At this point I think it's fair to say: The Ultimate Universe is a failure. In eight years it has failed to find its footing, and I don't think Ultimatum is going to change their approaches significantly. The "genetic war" angle is an interesting one, but the longer they wait to pay it off the less fresh it'll be. Already the Marvel movies have co-opted the theme, making it seem more like a staple of the genre and less like an edgy twist. I'm still interested in specific Ultimate comics. Ultimate Spider-Man is certainly going to continue to be excellent. And there are the occasional excellent stand-alone Ultimate miniseries, like Warren Ellis' somewhat-recent Ultimate Human and the infamously-long-delayed Ultimate Wolverine vs.

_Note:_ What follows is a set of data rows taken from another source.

-- ==== Sys2Proof/Tests/Slice0.lean ====
section
/-! SUPPORT. The author's own tests: ill-formed commands refused, words and checks worked out apart from the model, one small step for the families of commands, and for every statement with hypotheses a state that meets them. -/

namespace Sys2Proof.Tests

-- One test after the other: each waits for the kernel, and in the package as one text they would wait side by side.
set_option Elab.async false

open Sys2Proof Sys2Proof.Machine

/-! ## Helpers -/

/-- The data characters of some bytes. -/
def chars (bytes : List Byte) : List LineChar := bytes.map LineChar.data

/-- The characters after FRAME START of a frame of some bytes. -/
def framed (bytes : List Byte) : List LineChar := chars bytes ++ [.frameEnd]

/-- The part after one command. -/
def after (c : Instr) (p : Part) : Part :=
  match exec c ⟨p, []⟩ with
  | .next t => t.part
  | _ => p

/-- The reset part with the head link LOCKED. -/
def locked : Part := { Part.reset with hlu := { Hlu.reset with locked := true } }

/-- The reset part with the recorder link UP. -/
def up : Part := { Part.reset with rlu := { Rlu.reset with link := .up } }

/-- A part with one order body in its buffer. -/
def ordered (p : Part) (body : List Byte) : Part := { p with oru := { p.oru with buffer := [body] } }

/-- A part in a run state. -/
def running (x : RunState) (p : Part) : Part := { p with rnc := { p.rnc with runState := x } }

/-- A part in a position state. -/
def placed (x : PositionState) (p : Part) : Part := { p with pfu := { p.pfu with position := x } }

/-- A part with one head's record changed. -/
def headed (h : Head) (f : HeadRecord → HeadRecord) (p : Part) : Part :=
  { p with hlu := { p.hlu with heads := p.hlu.heads.set h (f p.hlu.heads[h]) } }

/-- The data of the last reply of the control queue, with its result. -/
def lastReply (p : Part) : Option (Result × List Byte) :=
  match p.rlu.control.getLast? with
  | some (.reply _ _ r d) => some (r, d)
  | _ => none

/-! ## Characters, checks and headers, worked out apart from the model -/

theorem test_lineCharacters :
    lineCharOf 0b0110100101#10 = .data 0xA5#8 ∧ lineCharOf 0b1001010101#10 = .idle ∧
    lineCharOf 0b1011110000#10 = .frameStart ∧ lineCharOf 0b1000001111#10 = .frameEnd ∧
    lineCharOf 0b1000000000#10 = .violation ∧ lineCharOf 0b0001010101#10 = .violation ∧
    lineCharOf 0b1111110000#10 = .violation := by decide

theorem test_crcOfDigits : crc16 [0x31, 0x32, 0x33, 0x34, 0x35, 0x36, 0x37, 0x38, 0x39] = 0x29B1#16 := by
  decide +kernel

theorem test_headerWords :
    encodeHeader ⟨3, .sample, 200, 0b00010011⟩ = 0x33204C3F#32 ∧
    encodeHeader ⟨8, .reply, 0x5A, 32⟩ = 0x8D6880E8#32 ∧
    decodeHeader 0x33204C3F#32 = some (⟨3, .sample, 200, 0b00010011⟩, false) ∧
    decodeHeader 0x33204C3E#32 = some (⟨3, .sample, 200, 0b00010011⟩, true) ∧
    decodeHeader 0xB3204C3F#32 = some (⟨3, .sample, 200, 0b00010011⟩, true) ∧
    decodeHeader 0xB3204C3E#32 = none := by decide +kernel

theorem test_impossibleHeaders :
    decodeHeader (encodeHeader ⟨3, .sample, 0, 0b10001000⟩) = none ∧
    decodeHeader (encodeHeader ⟨3, .status, 0, 1⟩) = none ∧
    decodeHeader (encodeHeader ⟨3, .reply, 0, 33⟩) = none := by decide +kernel

theorem test_noTableWords : decodeTableWord 32 0 = none := rfl

/-! ## Ill-formed commands are refused -/

/-- A STATUS frame of head 3: HEAD FAULT and flag 2, sequence 17. -/
def statusBytes : List Byte := [0x38, 0x44, 0x00, 0xAB, 0x05, 0x00, 0x06, 0x28]

/-- A SAMPLE frame of head 3: one channel, one sample of 500, sequence 200. -/
def sampleBytes : List Byte := [0x33, 0x20, 0x20, 0x11, 0x01, 0xF4, 0x38, 0x7F]

/-- A MARKER frame of head 2 with the code 1A0301. -/
def markerBytes : List Byte := [0x24, 0x1C, 0x00, 0x43, 0x00, 0x1A, 0x03, 0x01, 0x1E, 0x41]

/-- A REPLY frame of head 4: relay tag 2A, two reply bytes. -/
def replyBytes : List Byte := [0x4C, 0x24, 0x08, 0xE1, 0x2A, 0x11, 0x22, 0xC8, 0xF6]

/-- A STATUS frame of the foreign address 9. -/
def foreignBytes : List Byte := [0x98, 0x04, 0x00, 0xA0, 0x00, 0x00, 0xF9, 0x6C]

theorem test_frameRowsAccept :
    WellFormed (.statusFrame (framed statusBytes)) = true ∧ WellFormed (.sampleFrame (framed sampleBytes)) = true ∧
    WellFormed (.markerFrame (framed markerBytes)) = true ∧ WellFormed (.replyFrame (framed replyBytes)) = true ∧
    WellFormed (.orderFrame (framed (outboundBytes 16 [1, 7]))) = true ∧
    WellFormed (.creditFrame (framed (outboundBytes 17 [200]))) = true ∧
    WellFormed (.unknownKind (framed (outboundBytes 18 [1]))) = true := by decide +kernel

theorem test_frameOfAnotherKindRefused :
    WellFormed (.sampleFrame (framed statusBytes)) = false ∧ WellFormed (.markerFrame (framed sampleBytes)) = false ∧
    WellFormed (.statusFrame (framed markerBytes)) = false ∧ WellFormed (.replyFrame (framed statusBytes)) = false := by
  decide +kernel

theorem test_charactersAfterTheEndRefused :
    WellFormed (.statusFrame (framed statusBytes ++ [.idle])) = false ∧
    WellFormed (.orderFrame (framed [16] ++ [.data 0])) = false ∧
    WellFormed (.creditFrame [.violation, .data 17]) = false ∧ WellFormed (.unknownKind [.frameEnd, .frameEnd]) = false := by
  decide +kernel

theorem test_frameStartInsideRefused :
    WellFormed (.statusFrame (chars statusBytes ++ [.frameStart])) = false ∧
    WellFormed (.orderFrame (chars [16] ++ [.frameStart])) = false := by decide +kernel

theorem test_recorderKindsRefused :
    WellFormed (.orderFrame (framed (outboundBytes 17 [1, 7]))) = false ∧
    WellFormed (.creditFrame (framed (outboundBytes 16 [200]))) = false ∧
    WellFormed (.unknownKind (framed (outboundBytes 16 [1]))) = false ∧
    WellFormed (.unknownKind (framed (outboundBytes 17 [1]))) = false := by decide +kernel

/-! ## Small steps -/

theorem test_recorderFrameBytes :
    outboundBytes 16 [1, 7] = [0x10, 0x00, 0x02, 0x01, 0x07, 0x38, 0xE0] ∧
    outboundBytes 17 [200] = [0x11, 0x00, 0x01, 0xC8, 0x82, 0xA6] := by decide +kernel

theorem test_orderFrameFillsTheBuffer :
    (after (.orderFrame (framed [0x10, 0x00, 0x02, 0x01, 0x07, 0x38, 0xE0])) up).oru.buffer = [[1, 7]] := by
  decide +kernel

theorem test_creditFrameAddsCredit :
    (after (.creditFrame (framed [0x11, 0x00, 0x01, 0xC8, 0x82, 0xA6])) up).rlu.credits = 200 := by decide +kernel

theorem test_unknownKindCounted :
    (after (.unknownKind (framed [0x12, 0x00, 0x01, 0x01, 0x51, 0x1F])) up).counter .unknownKinds = 1 := by
  decide +kernel

theorem test_statusFrameSetsFlags :
    let p := after (.statusFrame (framed statusBytes)) locked
    (p.hlu.heads[2]).status = 5#8 ∧ (p.hlu.heads[2]).state = .acquiring ∧ (p.hlu.heads[2]).goodRun = 1 ∧
      (p.hlu.heads[2]).lastSequence = some 17#8 ∧ (p.hlu.heads[2]).watchdog = some 1000#32 := by decide +kernel

theorem test_sampleFrameHoldsTheMean :
    let p := { locked with oru := { Oru.reset with settings := { Settings.default with
      shapes := Settings.default.shapes.set (2 : Fin 8) ⟨1, 1⟩ } } }
    ((after (.sampleFrame (framed sampleBytes)) p).hlu.heads[2]).held = some ⟨0, [500]⟩ := by decide +kernel

theorem test_sampleFrameOfAnotherShape :
    let p := after (.sampleFrame (framed sampleBytes)) locked
    (p.hlu.heads[2]).score = 8 ∧ p.counter (.shapeMismatches 2) = 1 ∧ (p.hlu.heads[2]).held = none := by
  decide +kernel

theorem test_foreignAddressCounted :
    (after (.statusFrame (framed foreignBytes)) locked).counter .foreignAddress = 1 := by decide +kernel

theorem test_framesAreNotReadInTheHunt :
    (after (.statusFrame (framed statusBytes)) Part.reset).hlu.heads = Part.reset.hlu.heads := by decide +kernel

theorem test_encoderStepMovesTheCar :
    let p := after (.encoderStep .e1 true false) (placed .deadReckoned Part.reset)
    p.odu.ahead = 2822 ∧ p.odu.high = 2822 ∧ p.pfu.routeDistance = 2 ∧ p.odu.residue = 822 := by decide +kernel

theorem test_encoderStepBack :
    let p := after (.encoderStep .e1 false true) (placed .deadReckoned Part.reset)
    p.odu.ahead = -2822 ∧ p.odu.high = 0 ∧ p.pfu.routeDistance = -3 ∧ p.odu.residue = 178 := by decide +kernel

theorem test_tickStartsTheRun :
    let p := after .tick (running .armed (placed .deadReckoned
      { Part.reset with odu := { Odu.reset with ahead := 250000, high := 250000 } }))
    p.rnc.runState = .measuring ∧ p.tru.nextSeq = 1 ∧ p.tru.window.length = 1 ∧ p.odu.nextTick = 500000 ∧
      p.rnc.parkDeadline = some 5000000#32 := by decide +kernel

theorem test_identifyAnswersTwentySevenBytes :
    (after .identify (ordered up [1, 7])).rlu.control.length = 2 ∧
    (lastReply (after .identify (ordered up [1, 7]))).map (fun x => x.2.length) = some 27 := by decide +kernel

theorem test_getOfTheDefaultSpacing :
    lastReply (after .get (ordered up [3, 1, 1, 0])) = some (.done, [1, 0, 0, 0, 0, 250]) := by decide +kernel

theorem test_recordSpacingOfTheManualsExample :
    let p := { up with odu := { Odu.reset with ahead := 750400, high := 750400, nextTick := 1000000 } }
    (after .setRecordSpacing (ordered p [2, 0, 1, 0, 0, 0, 3, 232])).odu.nextTick = 1000000 ∧
    (after .set (ordered p [2, 0, 1, 0, 0, 0, 3, 232])).oru.settings.recordSpacing = 1000 := by decide +kernel

theorem test_limitRowsRunPastTheEnd :
    lastReply (after .writeLimits (ordered up ([10, 0, 60, 6] ++ List.replicate 84 0))) = some (.badValue, [4]) := by
  decide +kernel

theorem test_gradesOfTheManualsExamples :
    LimitRow.grade ⟨⟨none, some 60, none⟩, Thresholds.absent, 0, 0⟩ 70 = 2 ∧
    LimitRow.grade ⟨⟨some 70, none, some 90⟩, Thresholds.absent, 0, 0⟩ 70 = 1 ∧
    LimitRow.grade ⟨Thresholds.absent, ⟨some 10, none, none⟩, 0, 0⟩ (-32767) = 1 ∧
    LimitRow.releaseLevel ⟨Thresholds.absent, ⟨some 10, none, none⟩, 4, 0⟩ .minus = 6 := by decide +kernel

theorem test_wrongLengthAndUnknownCode :
    lastReply (after .get (ordered up [3, 1, 1])) = some (.badLength, []) ∧
    lastReply (after .unknownOrder (ordered up [21, 1])) = some (.unknownOrder, []) := by decide +kernel

theorem test_setNoticeMaskAssertsTheAlert :
    (after .setNoticeMask (ordered up ([17, 0, 0, 0, 0, 1] ++ List.replicate 16 0))).alert = true := by decide +kernel

theorem test_arbiterSendsTheReadyNotice :
    ((after .arbiterStart { up with rlu := { up.rlu with credits := 1 } }).rlu.tx.map (fun t => t.bytes.take 3)) =
      some [4, 0, 13] := by decide +kernel

theorem test_restartPlacesItsNotice :
    (after .restart (ordered up [20, 5])).rlu.control = [.status 20 1#20 0 0] := by decide +kernel

theorem test_resetMeetsTheQueueBounds : Part.reset.QueuesBounded := by
  unfold Part.QueuesBounded Part.ReservationsMatch
  decide


/-! ## States that meet the hypotheses of the statements -/

/-- The reset part with RESET_N held low. -/
def heldLow : Part := { Part.reset with resetHeld := true }

/-- The reset part hunting on the head link with an idle run. -/
def hunting (n : Nat) : Part := { Part.reset with hlu := { Hlu.reset with idleRun := n } }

Hulk by Damon Lindelof. I'm also cautiously optimistic about Mark Millar's new undertaking, "Ultimate Avengers", which won't actually be an Avengers book so much as an ongoing stream of big crossovers using whatever characters the writer feels like using. I think that's a cool idea, saying to a writer: "Here's the universe. Have fun. Just leave it somewhere cool for the next guy."

So here's what I'd like to see: Five or six Ultimate comics for Jeph Loeb, just to keep him away from the main universe. Ultimate Spider-Man, given the opportunity to do whatever it wants. And Ultimate Avengers, with unpredictable stories of varying length and scope. Just those three writers, and everyone else should write for the main universe.